Add Custom Metadata During Ingestion

You can add custom metadata during the document ingestion process. You can specify metadata for each file, and you can specify different metadata for different documents in the same ingestion batch.

Metadata Structure

You specify custom metadata as a dataframe or a file (json, csv, or parquet).

The following example contains metadata fields for category, department, and timestamp.
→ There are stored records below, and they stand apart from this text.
-- ==== Sys2Proof/Machine/ImageCheck.lean ====
section
/-! DEFINITION. The checks of an image (Table 17-6): ranges, rules and capacities of every section. -/

namespace Sys2Proof.Machine

/-- A check with the code of Table 17-6, the section and the record that it names when it fails. -/
structure Check where
  code    : Nat
  section_ : Nat
  record  : Nat
  ok      : Bool
  deriving DecidableEq, Repr

/-- A check of a whole section. -/
def whole (code sec : Nat) (ok : Bool) : Check := ⟨code, sec, 0, ok⟩

/-- A check of every record of a list. -/
def each {α : Type} (code sec : Nat) (l : List α) (p : α → Bool) : List Check :=
  ((List.range l.length).zip l).map fun x => ⟨code, sec, min x.1 0xFFF, p x.2⟩

/-- A list names nothing twice. -/
def distinct {α : Type} [BEq α] : List α → Bool
  | [] => true
  | a :: r => !r.contains a && distinct r

/-! ## Banks and classes (Tables 5-2 and 5-3) -/

/-- `v` lies in `lo` to `hi`. -/
def within (lo hi v : Nat) : Bool := decide (lo ≤ v) && decide (v ≤ hi)

/-- `v` lies in `lo` to `hi`. -/
def withinI (lo hi v : Int) : Bool := decide (lo ≤ v) && decide (v ≤ hi)

/-- Coefficient `i` of section `k` of a bank: b0, b1, b2, a1, a2 (Table 5-3). -/
def bankCo (b : Bank) (k i : Nat) : Int := (b.coef.getD k []).getD i 0

/-- Every field of a bank record lies in its range (Table 5-3), the rules R144 and R147 hold. -/
def bankOk (b : Bank) : Bool :=
  !b.reservedBad && within 0 1 b.lawLit && within 0 1 b.lawDark && within 1 4 b.sections && within 0 1 b.outMode &&
    within 2 32767 b.bOut && within 1 (b.bOut - 1) b.bIn && within 1 4095 b.sUp && within 1 4095 b.sDn &&
    (b.coef.all fun c => c.all fun v => withinI (-2 ^ 31) (2 ^ 31 - 1) v) &&
    within 1 65535 b.feLimit && within 1 65535 b.feTime && within 0 65535 b.feBlank && within 0 2 b.feReact &&
    within 1 65535 b.maxJump && within 1 65535 b.slewMax && within 0 65535 b.dwell && within 0 1023 b.ditherDepth &&
    within 0 65535 b.ko && within 0 16383 b.trimLimit && within 0 65535 b.demodPhase &&
    withinI (-4096) 4095 b.clsTrimOn && withinI (-4096) 4095 b.clsTrimOff &&
    (b.outMode == 0 || (bankCo b (b.sections - 1) 3 == -2 ^ 30 && bankCo b (b.sections - 1) 4 == 0))

/-- A drive shape has no points (the default) or 32 points in Q2.14. -/
def shapeOk (l : List Int) : Bool := l.isEmpty || (l.length == 32 && l.all fun v => withinI (-32768) 32767 v)

/-- The image-only fields of a class and its banks (Table 5-2, R149). -/
def classRecOk (c : ClassRec) : Bool :=
  within 0 63 c.cls && within 20 1000 c.holdDiv && decide (c.driveMin ≤ c.driveMax) && within 0 0xFFFF c.driveMax &&
    shapeOk c.shapeOn && shapeOk c.shapeOff && bankOk c.bankA && bankOk c.bankB

/-- Cycles of an update under law `law` of bank `b` (R140). -/
def lawCost (b : Bank) (law : Nat) : Nat := if law = 0 then 4 else 4 * b.sections

/-! ## The fabric section (Tables 2-3 to 2-5, R53) -/

def rowLines (a : ArrayRec) : Nat := 32 * a.blkRows * a.ga
def colLines (a : ArrayRec) : Nat := 32 * a.blkCols * a.gb

def arrayOk (i : Image) (a : ArrayRec) : Bool :=
  within 1 3 a.stage && within 0 255 a.index && within 1 4 a.blkRows && within 1 4 a.blkCols &&
    (a.blkRows == 1 || a.blkCols == 1) && within 1 16 a.ga && within 1 16 a.gb &&
    decide (rowLines a ≤ 1024) && decide (colLines a ≤ 1024) &&
    a.tiles.length == a.blkRows * a.blkCols * a.ga * a.gb && (a.tiles.all fun t => decide (t < 256)) &&
    (i.classes.any fun c => c.cls == a.clsDflt)

/-- Arrays stand in order of stage, then index (R451). -/
def arraysOrdered : List ArrayRec → Bool
  | a :: b :: r => (decide (a.stage < b.stage) || (a.stage == b.stage && decide (a.index < b.index))) && arraysOrdered (b :: r)
  | _ => true

/-- A row line of an array exists. -/
def hasRow (i : Image) (k x r : Nat) : Bool :=
  match i.array k x with
  | some a => decide (r < rowLines a)
  | none => false

/-- A column line of an array exists. -/
def hasCol (i : Image) (k x c : Nat) : Bool :=
  match i.array k x with
  | some a => decide (c < colLines a)
  | none => false

def wireOk (i : Image) (w : WireRec) : Bool :=
  within 1 2 w.fromStage && hasCol i w.fromStage w.fromArray w.fromCol && hasRow i (w.fromStage + 1) w.toArray w.toRow

/-- A port's monitor channel lies on a placed tile. -/
def monitorOk (i : Image) (m : Nat) : Bool := decide (m < 2048) && i.placed (m / 8)

def inPortOk (i : Image) (p : PortRec) : Bool :=
  decide (p.port < 1024) && hasRow i 1 p.array p.line && (match p.monitor with
    | some m => monitorOk i m
    | none => true)

def outPortOk (i : Image) (p : PortRec) : Bool :=
  decide (p.port < 1024) && hasCol i i.stages p.array p.line && (match p.monitor with
    | some m => monitorOk i m
    | none => false)

/-- Limits of Table 2-5 that concern several records. -/
def fabricWhole (i : Image) : Bool :=
  !i.arrays.isEmpty && ((List.range i.stages).all fun k => i.arrays.any fun a => a.stage == k + 1) &&
    arraysOrdered i.arrays && distinct i.tiles &&
    distinct (i.wiring.map fun w => (w.fromStage, w.fromArray, w.fromCol)) &&
    distinct (i.wiring.map fun w => (w.fromStage, w.toArray, w.toRow)) &&
    distinct (i.inPorts.map (·.port)) && distinct (i.outPorts.map (·.port)) &&
    distinct (i.inPorts.map fun p => (p.array, p.line)) && distinct (i.outPorts.map fun p => (p.array, p.line)) &&
    distinct ((i.inPorts ++ i.outPorts).filterMap (·.monitor)) &&
    (i.inPorts.all fun p => i.wiring.all fun w => !(w.fromStage + 1 == 1 && w.toArray == p.array && w.toRow == p.line)) &&
    (i.outPorts.all fun p => i.wiring.all fun w => !(w.fromStage == i.stages && w.fromArray == p.array && w.fromCol == p.line))

/-! ## Demands and capacities -/

/-- Elements of tile `t` with class `c`. -/
def classCount (i : Image) (t c : Nat) : Nat :=
  let dflt := match i.arrayOf t with
    | some a => a.clsDflt
    | none => 0
  let here := i.classMap.filter fun m => eidTile m.1 == t
  if c = dflt then 1024 - (here.filter fun m => m.2 != dflt).length else (here.filter fun m => m.2 == c).length

/-- Classes of the elements of tiles `ts`. -/
def classesOn (i : Image) (ts : List Nat) : List ClassRec :=
  i.classes.filter fun c => ts.any fun t => classCount i t c.cls != 0

/-- Sum of fractions. -/
def fracSum (l : List (Nat × Nat)) : Nat × Nat := l.foldl (fun a x => (a.1 * x.2 + x.1 * a.2, a.2 * x.2)) (0, 1)

/-- HOLD demand of the loop block of a region (R152) against a share, with the costs `dark` and `lit` of a class. -/
def loopDemandOk (i : Image) (dark lit : ClassRec → Nat) (n share : Nat) : Bool :=
  let ts := i.tiles.filter fun t => tileRegion t == n
  let cs := classesOn i ts
  let sum := fracSum (cs.map fun c => ((ts.map fun t => classCount i t c.cls).foldl (· + ·) 0 * dark c, c.holdDiv))
  let most := fun (f : ClassRec → Nat) => (cs.map f).foldl max 0
  let fast := i.fastFloor * (100 * most lit + 16 + 200 * most dark)
  decide (100 * sum.1 + fast * sum.2 ≤ 100 * sum.2 * (share * 16000 / 256))

/-- Costs of a class while both of its banks are being loaded (R152). -/
def darkCost (c : ClassRec) : Nat := max (lawCost c.bankA c.bankA.lawDark) (lawCost c.bankB c.bankB.lawDark)
def litCost (c : ClassRec) : Nat := max (lawCost c.bankA c.bankA.lawLit) (lawCost c.bankB c.bankB.lawLit)

/-- Quotient rounded up. -/
def ceilDiv (n d : Nat) : Nat := (n + d - 1) / d

/-- HOLD demand of the link of tile `t` (R512). -/
def linkDemand (i : Image) (t : Nat) : Nat :=
  let div := ((classesOn i [t]).map (·.holdDiv)).foldl min 1000
  let e := ceilDiv 1024 div + 3 * min 32 (ceilDiv i.fastFloor 16)
  let p := (((i.inPorts ++ i.outPorts).filterMap (·.monitor)).filter fun m => m / 8 == t).length
  max (4 + ceilDiv e 4) (2 + p + ceilDiv e 4)

/-- HOLD demands on links at 10 Gb/s and on loop blocks stay within the credit (R32). -/
def linkDemandsOk (i : Image) : Bool := i.tiles.all fun t => decide (linkDemand i t ≤ i.linkShare.hold * 151 / 256)

def loopDemandsOk (i : Image) : Bool := (List.range 16).all fun n => loopDemandOk i darkCost litCost n i.loopShare.hold

/-- Smallest HOLD_DIV of the image's classes: its hold rate is the highest (R123). -/
def minDiv (i : Image) : Nat := (i.classes.map (·.holdDiv)).foldl min 1000

/-- The two capacity checks of R123, with H = 1,000,000 ÷ the smallest HOLD_DIV. -/
def tiersOk (i : Image) : Bool :=
  decide (i.tiles.length * 1024 ≤ 16 * (8192 - 256 * i.fastReserve) + i.placeBanks * 8192 + 100 * minDiv i) &&
    decide (i.placeBanks * 8192 * 1000000 ≤ i.placeBanks * 200000000 * minDiv i)

/-- GiB of one DDR channel as the image describes it (R354): ranks, devices of a 64-bit channel, density. -/
def channelGib (i : Image) : Nat :=
  (1 + i.ddrRanks) * (if i.ddrWidth = 0 then 8 else 4) * (if i.ddrDensity = 0 then 16 else if i.ddrDensity = 1 then 24 else 32) / 8

/-- The DRAM layout fits (R357); in units of 32 KiB. -/
def dramOk (i : Image) : Bool :=
  decide (i.tiles.length * 1024 + (i.journalGib + i.ddrHostGib + 1) * 32768 ≤ 2 * channelGib i * 32768)

/-! ## Bank plan (R352) -/

/-- Owner codes of Table 13-2. -/
def ownHost : Nat := 0
def ownDma : Nat := 1
def ownPlace : Nat := 2
def ownClause : Nat := 3
def ownSmu : Nat := 4
def ownMgmt : Nat := 5

/-- The plan that an image without one has. -/
def defaultPlan (p : Nat) : List Nat :=
  let rest := 32 - p
  let cl := if 7 ≤ rest then 4 else if 5 ≤ rest then rest - 3 else 2
  let sm := if rest < 5 then 1 else 2
  (List.replicate p ownPlace ++ List.replicate cl ownClause ++ List.replicate sm ownSmu ++ [ownMgmt]
    ++ List.replicate (rest - cl - sm - 1) ownHost)

/-- Banks of owner `o` in a plan. -/
def planCount (l : List Nat) (o : Nat) : Nat := (l.filter (· == o)).length

/-- A bank plan keeps R352. -/
def planOk (i : Image) : Bool :=
  match i.bankPlan with
  | none => true
  | some l => l.length == 32 && (l.all fun o => decide (o ≤ 5)) && planCount l ownPlace == i.placeBanks &&
      within 2 8 (planCount l ownClause) && within 1 4 (planCount l ownSmu) && planCount l ownMgmt == 1

/-! ## Shares, meters -/

/-- Shares that R32 allows. -/
def sharesOk (h : Shares) : Bool :=
  decide (16 ≤ h.hold) && decide (16 ≤ h.p0) && decide (h.hold + h.p0 + h.p1 + h.p2 ≤ 256)

/-- A meter profile in range (R324). -/
def profileOk (p : Profile) : Bool :=
  decide (p.cir ≤ 16777215) && decide (p.pir ≤ 16777215) && decide (p.cbs ≤ 255) && decide (p.pbs ≤ 255) &&
    decide (p.cir ≤ p.pir) && decide (p.cbs ≤ p.pbs)

/-- The P0 profile of a source as the image sets it (Table 12-2 where it does not). -/
def p0Profile (i : Image) (src : Nat) : Profile :=
  match i.meters.find? fun m => m.1 == src && m.2.1 == 0 with
  | some m => m.2.2
  | none => defaultProfile src 0

/-- What a P0 meter adds to the sum of R330: CBS + ⌈CIR × 1.6 µs⌉. -/
def p0Share (p : Profile) : Nat := p.cbs + ceilDiv (p.cir * 16) 10000000

/-- R330. -/
def envelopeOk (i : Image) : Bool := decide (((List.range 26).map fun k => p0Share (p0Profile i k)).foldl (· + ·) 0 ≤ 8)

/-! ## The safety block (R385) -/

/-- Word `n` of a block. -/
def safetyWord (b : SafetyBlock) (n : Nat) : Nat := (b.words.getD n 0).toNat

/-- Every field of word `n` lies in its range, reserved bits are 0. -/
def safetyWordOk (n v : Nat) : Bool :=
  if n < 8 then bits v 0 2 != 3 && within 1 10 (bits v 2 4) && within 1 100 (bits v 6 7) && bits v 13 19 == 0
  else if n < 12 then within 1 60 (bits v 17 6) && within 10 50 (bits v 24 6)
  else if n % 2 = 0 then true
  else within 10 1000 (bits v 0 10) && bits v 20 12 == 0

/-- No mask of word `n` names an UNUSED input. -/
def safetyMaskOk (b : SafetyBlock) (n : Nat) : Bool :=
  let m := if n < 8 then 0 else if n < 12 then bits (safetyWord b n) 0 8 else if n % 2 = 0 then 0 else bits (safetyWord b n) 12 8
  (List.range 8).all fun i => !bit m i || bits (safetyWord b i) 0 2 != 0

/-- A binding in use names a listed peer with permission bit 3. -/
def safetyPeerOk (i : Image) (n : Nat) : Bool :=
  n < 12 || n % 2 == 0 || bits (safetyWord i.safety n) 10 2 == 0 ||
    i.peers.any fun p => p.id == safetyWord i.safety (n - 1) && bit p.perm 3

def safetyRecordOk (i : Image) (n : Nat) : Bool :=
  safetyWordOk n (safetyWord i.safety n) && safetyMaskOk i.safety n && safetyPeerOk i n

/-! ## Table 17-6 -/

/-- Section types (Table 17-5). -/
def secFabric : Nat := 1
def secClasses : Nat := 2
def secLoss : Nat := 3
def secBudgets : Nat := 4
def secMemory : Nat := 5
def secMeters : Nat := 6
def secTime : Nat := 7
def secPeers : Nat := 8
def secSafety : Nat := 9
def secPorts : Nat := 10
def secLinks : Nat := 11
def secMate : Nat := 12
def secSweeps : Nat := 13

/-- An element number of a record: placed by the image. -/
def eidOk (i : Image) (e : Nat) : Bool := i.placedEid e

def losOk (i : Image) (r : LosRec) : Bool :=
  (i.portOfMonitor r.monitor).isSome && within 200 200000000 r.thresh && within 0 15 r.hyst && within 0 65535 r.clearUs

/-- Presets of the LINKS section stay within the limits of the taps PRE, MAIN and POST (R262, R478). -/
def presetsOk (i : Image) : Bool :=
  match i.presets with
  | none => true
  | some l => l.all fun b => b.all fun p =>
      within 0 15 p.1 && within 20 63 p.2.1 && within 0 31 p.2.2 && decide (p.1 + p.2.1 + p.2.2 ≤ 63)

def sweepOk (x : Nat × List PointRec) : Bool := decide (x.1 < 256) && within 1 4096 x.2.length && x.2.all pointOk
You can create whatever metadata is helpful for your scenario.

import pandas as pd

meta_df = pd.DataFrame
(
    {
        "source": ["data/woods_frost.pdf", "data/multimodal_test.pdf"],
        "category": ["Alpha", "Bravo"],
        "department": ["Language", "Engineering"],
        "timestamp": ["2025-05-01T00:00:00", "2025-05-02T00:00:00"]
    }
)

# Convert the dataframe to a csv file, 
# to demonstrate how to ingest a metadata file in a later step.

file_path = "./meta_file.csv"
meta_df.to_csv(file_path)

Example: Add Custom Metadata During Ingestion

The following example adds custom metadata during ingestion. For more information about the Ingestor class, see Use the NV-Ingest Python API. For more information about the vdb_upload method, see Upload Data.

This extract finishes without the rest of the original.